AM: This is something we talked about in the last forum: how are we going to be mixing music in the future, especially with these interactive, augmented and mixed reality experiences? In the future, or actually, it's already happening, we are thinking, ‘how do we control what the viewer or what the person is experiencing?’

AD: Headphones like AirPods Pro and AirPods Max do head tracking like spatial audio where it has to react to your head movements. These will render anything in Dolby Atmos correctly. I've heard it! So I think that basically it’s getting people to experience it and to realise what spatial audio sounds like.

AM: Exactly. We have a lot of things being consumed with headphones. For me, it's super interesting, not only from a music aspect, but obviously for movies that people are consuming on their way to work on their cell phones.

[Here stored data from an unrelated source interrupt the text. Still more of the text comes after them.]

-- ==== Sys2Proof/Tests/Slice0.lean ====
section
/-! SUPPORT. Tests: the device checks of `WellFormed`, words written out from spec/30_encoding.md and decoded, one or two steps
of every instruction with the expected values of spec/95_test_vectors.md section 2 (a vector with an expected stop under
`stops`), and for every statement a state and operands that meet its hypotheses. -/

namespace Sys2Proof.Tests

open Sys2Proof Sys2Proof.Machine

/-- The state the vectors start from: `State.reset` with PC at 100H. -/
def start : State := { State.reset with pc := 0x0100 }

/-- The outcome is a next state with the property. -/
def holds (o : Result State) (p : State → Bool) : Bool :=
  match o with
  | .next s => p s
  | .fault _ => false
  | .refused _ => false

/-- The outcome is a stop. -/
def stops (o : Result State) : Bool :=
  match o with
  | .next _ => false
  | .fault _ => true
  | .refused _ => true

/-- The bytes decode to the instruction, with nothing left. -/
def decodesTo (x : List Byte × Instr) : Bool :=
  match decode x.1 with
  | .ok (i, []) => decide (i = x.2)
  | .ok (_, _ :: _) => false
  | .error _ => false

/-! ### WellFormed: each check refuses an ill-formed term -/

/-- A device with none of the options. -/
def bare : Config := { Config.full with hasP1 := false, hasP2 := false, hasI2C := false, hasDeriv := false }

/-- A read/write derivative register at one address, with nothing special about it. -/
def plainRegister (x : Byte) : DerivRange :=
  { lo := x, hi := x, kind := .register, access := .readWrite, mask := 0xFF, unused := 0x00, resetValue := 0x00,
    onRead := .keep, onWrite := .keep }

/-- A device with this map of derivative registers. -/
def withDeriv (map : List DerivRange) : Config := { Config.full with derivLogic := .registers map }

/-- A device whose derivative registers are 10H (read-only) and 11H (write-only). -/
def twoDeriv : Config :=
  withDeriv [{ plainRegister 0x10 with access := .readOnly }, { plainRegister 0x11 with access := .writeOnly }]

/-- A derivative port of 4 lines with P.0 push-pull, its lines at 10H and its flip-flops, set at reset, at 11H; and a register
at 12H whose high nibble is not there and reads 1s, which raises the request when read and removes it when written. -/
def derivPort : Config :=
  withDeriv [{ plainRegister 0x10 with kind := .portLine 0x11 0x01, mask := 0x0F },
             { plainRegister 0x11 with kind := .portFlipFlop, mask := 0x0F, resetValue := 0x0F },
             { plainRegister 0x12 with mask := 0x0F, unused := 0xF0, onRead := .raise, onWrite := .clear }]

theorem test_wellFormed_port1 : [Instr.inAP1, .outlP1A, .anlP1Imm 0x0F, .orlP1Imm 0xF0].all
    (fun i => !WellFormed bare i && WellFormed Config.full i) = true := by decide

theorem test_wellFormed_port2 : [Instr.inAP2, .outlP2A, .anlP2Imm 0x0F, .orlP2Imm 0xF0].all
    (fun i => !WellFormed bare i && WellFormed Config.full i) = true := by decide

theorem test_wellFormed_i2c :
    [Instr.movAS0, .movAS1, .movS0A, .movS1A, .movS2A, .movS0Imm 0, .movS1Imm 0, .movS2Imm 0].all
      (fun i => !WellFormed bare i && WellFormed Config.full i) = true := by decide

theorem test_wellFormed_derivative_logic : [Instr.movADx 0x10, .movDxA 0x10, .anlDxA 0x10, .orlDxA 0x10].all
    (fun i => !WellFormed bare i && WellFormed Config.full i) = true := by decide

theorem test_wellFormed_derivative_address : [Instr.movADx 0x12, .movDxA 0x0F].all
    (fun i => !WellFormed twoDeriv i && WellFormed Config.full i) = true := by decide

theorem test_wellFormed_port_line : WellFormed derivPort (.movADx 0x10) && !WellFormed derivPort (.movDxA 0x10)
    && !WellFormed derivPort (.anlDxA 0x10) && WellFormed derivPort (.anlDxA 0x11) = true := by decide

theorem test_wellFormed_read_only : WellFormed twoDeriv (.movADx 0x10) && !WellFormed twoDeriv (.movDxA 0x10)
    && !WellFormed twoDeriv (.anlDxA 0x10) = true := by decide

theorem test_wellFormed_write_only : WellFormed twoDeriv (.movDxA 0x11) && !WellFormed twoDeriv (.movADx 0x11)
    && !WellFormed twoDeriv (.orlDxA 0x11) = true := by decide

/-! ### Decoding: the words of spec/30_encoding.md, bit by bit -/

theorem test_decode_accumulator : [([0b0110_1101], .addARr 5), ([0b0110_0001], .addAInd 1), ([0b0000_0011,
    0b0110_1000], .addAImm 0x68), ([0b0111_1101], .addcARr 5), ([0b0111_0001], .addcAInd 1), ([0b0001_0011,
    0b0111_1101], .addcAImm 0x7D), ([0b0101_1101], .anlARr 5), ([0b0101_0001], .anlAInd 1), ([0b0101_0011,
    0b1001_0010], .anlAImm 0x92), ([0b0100_1101], .orlARr 5), ([0b0100_0001], .orlAInd 1), ([0b0100_0011,
    0b1010_0111], .orlAImm 0xA7), ([0b1101_1101], .xrlARr 5), ([0b1101_0001], .xrlAInd 1), ([0b1101_0011,
    0b1011_1100], .xrlAImm 0xBC), ([0b0001_0111], .incA), ([0b0000_0111], .decA), ([0b0010_0111], .clrA),
    ([0b0011_0111], .cplA), ([0b1110_0111], .rlA), ([0b1111_0111], .rlcA), ([0b0111_0111], .rrA), ([0b0110_0111],
    .rrcA), ([0b0101_0111], .daA), ([0b0100_0111], .swapA)].all decodesTo = true := by decide

theorem test_decode_data_moves : [([0b1111_1101], .movARr 5), ([0b1111_0001], .movAInd 1), ([0b0010_0011,
    0b0001_0111], .movAImm 0x17), ([0b1010_1101], .movRrA 5), ([0b1010_0001], .movIndA 1), ([0b1011_1101,
    0b0010_1100], .movRrImm 5 0x2C), ([0b1011_0001, 0b0011_0011], .movIndImm 1 0x33), ([0b0010_1101], .xchARr 5),
    ([0b0010_0001], .xchAInd 1), ([0b0011_0001], .xchdAInd 1), ([0b1100_0111], .movAPsw), ([0b1101_0111], .movPswA),
    ([0b1010_0011], .movpAA)].all decodesTo = true := by decide

theorem test_decode_carry_flag : [([0b1001_0111], .clrC), ([0b1010_0111], .cplC)].all decodesTo = true := by decide

theorem test_decode_register : [([0b0001_1101], .incRr 5), ([0b0001_0001], .incInd 1), ([0b1100_1101], .decRr 5),
    ([0b1100_0001], .decInd 1)].all decodesTo = true := by decide

theorem test_decode_branch : [([0b1010_0100, 0b1000_1110], .jmp 5 0x8E), ([0b1011_0011], .jmppA), ([0b1110_1101,
    0b1001_1100], .djnzRr 5 0x9C), ([0b1110_0001, 0b1010_0011], .djnzInd 1 0xA3), ([0b1101_0010, 0b1010_1010], .jb 6
    0xAA), ([0b1111_0110, 0b1011_0001], .jc 0xB1), ([0b1110_0110, 0b1011_1000], .jnc 0xB8), ([0b1100_0110,
    0b1011_1111], .jz 0xBF), ([0b1001_0110, 0b1100_0110], .jnz 0xC6), ([0b0011_0110, 0b1100_1101], .jt0 0xCD),
    ([0b0010_0110, 0b1101_0100], .jnt0 0xD4), ([0b0101_0110, 0b1101_1011], .jt1 0xDB), ([0b0100_0110, 0b1110_0010],
    .jnt1 0xE2), ([0b0001_0110, 0b1110_1001], .jtf 0xE9), ([0b0000_0110, 0b1111_0000], .jntf 0xF0)].all decodesTo =
    true := by decide

theorem test_decode_timer_event_counter : [([0b0100_0010], .movAT), ([0b0110_0010], .movTA), ([0b0100_0101],
    .strtCnt), ([0b0101_0101], .strtT), ([0b0110_0101], .stopTcnt), ([0b0010_0101], .enTcnti), ([0b0011_0101],
    .disTcnti)].all decodesTo = true := by decide

theorem test_decode_control : [([0b0000_0101], .enI), ([0b0001_0101], .disI), ([0b1100_0101], .selRb0),
    ([0b1101_0101], .selRb1), ([0b1110_0101], .selMb0), ([0b1111_0101], .selMb1), ([0b1010_0101], .selMb2),
    ([0b1011_0101], .selMb3), ([0b0010_0010], .stop), ([0b0000_0001], .idle)].all decodesTo = true := by decide

theorem test_decode_subroutine : [([0b1011_0100, 0b0110_1110], .call 5 0x6E), ([0b1000_0011], .ret), ([0b1001_0011],
    .retr)].all decodesTo = true := by decide

theorem test_decode_parallel_input_output : [([0b0000_1000], .inAP0), ([0b0000_1001], .inAP1), ([0b0000_1010],
    .inAP2), ([0b0011_1000], .outlP0A), ([0b0011_1001], .outlP1A), ([0b0011_1010], .outlP2A), ([0b1001_1000,
    0b1010_1101], .anlP0Imm 0xAD), ([0b1001_1001, 0b1011_0100], .anlP1Imm 0xB4), ([0b1001_1010, 0b1011_1011],
    .anlP2Imm 0xBB), ([0b1000_1000, 0b1100_0010], .orlP0Imm 0xC2), ([0b1000_1001, 0b1100_1001], .orlP1Imm 0xC9),
    ([0b1000_1010, 0b1101_0000], .orlP2Imm 0xD0)].all decodesTo = true := by decide

theorem test_decode_derivative_input_output : [([0b1000_1100, 0b1101_0111], .movADx 0xD7), ([0b1000_1101,
    0b1101_1110], .movDxA 0xDE), ([0b1000_1110, 0b1110_0101], .anlDxA 0xE5), ([0b1000_1111, 0b1110_1100], .orlDxA
    0xEC)].all decodesTo = true := by decide

theorem test_decode_serial_input_output : [([0b0000_1100], .movAS0), ([0b0000_1101], .movAS1), ([0b0011_1100],
    .movS0A), ([0b0011_1101], .movS1A), ([0b0011_1110], .movS2A), ([0b1001_1100, 0b0001_0110], .movS0Imm 0x16),
    ([0b1001_1101, 0b0001_1101], .movS1Imm 0x1D), ([0b1001_1110, 0b0010_0100], .movS2Imm 0x24), ([0b1000_0101],
    .enSi), ([0b1001_0101], .disSi), ([0b0000_0000], .nop)].all decodesTo = true := by decide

They're listening to things on their tablets. So from a movie perspective, it’s really important that we have good binaural mixes for video also.

DW: I'm continually excited about what the possibilities are with this kind of music. Some are meant to be more natural, for instance I just did the UEFA opening ceremony for the soccer tournament, and it was Marshmello who did a medley, and the visuals for it were absolutely surreal.

You’ve got this guy with a marshmallow for a head and it's all CGI stuff all over the world, and oceans are in the middle of the stadium, so it really lends itself to the surreal stuff, even though we're trying to give you the sense that it's ‘grounded’ in the stadium. That kind of stuff is fun – every project is different.

SG: I like the fact that it's coming to the forefront and seems to be on everybody's radar. The more people talk about it, the more it's gonna stick around. Hopefully the consumer stuff catches up fairly quickly, which it looks like it is. I'd like to be able to get this out to more people.

This is the first time where the creators have been ahead of the consumers. It's not the consumer manufacturers going, ‘hey, we have this great toy; now you guys figure out how to use it’. It's us saying, ‘okay, here's the music; we're mixing the video games, we're doing the movies – you figure out how to play it back’.

I like it being driven that way: the content driving the technology.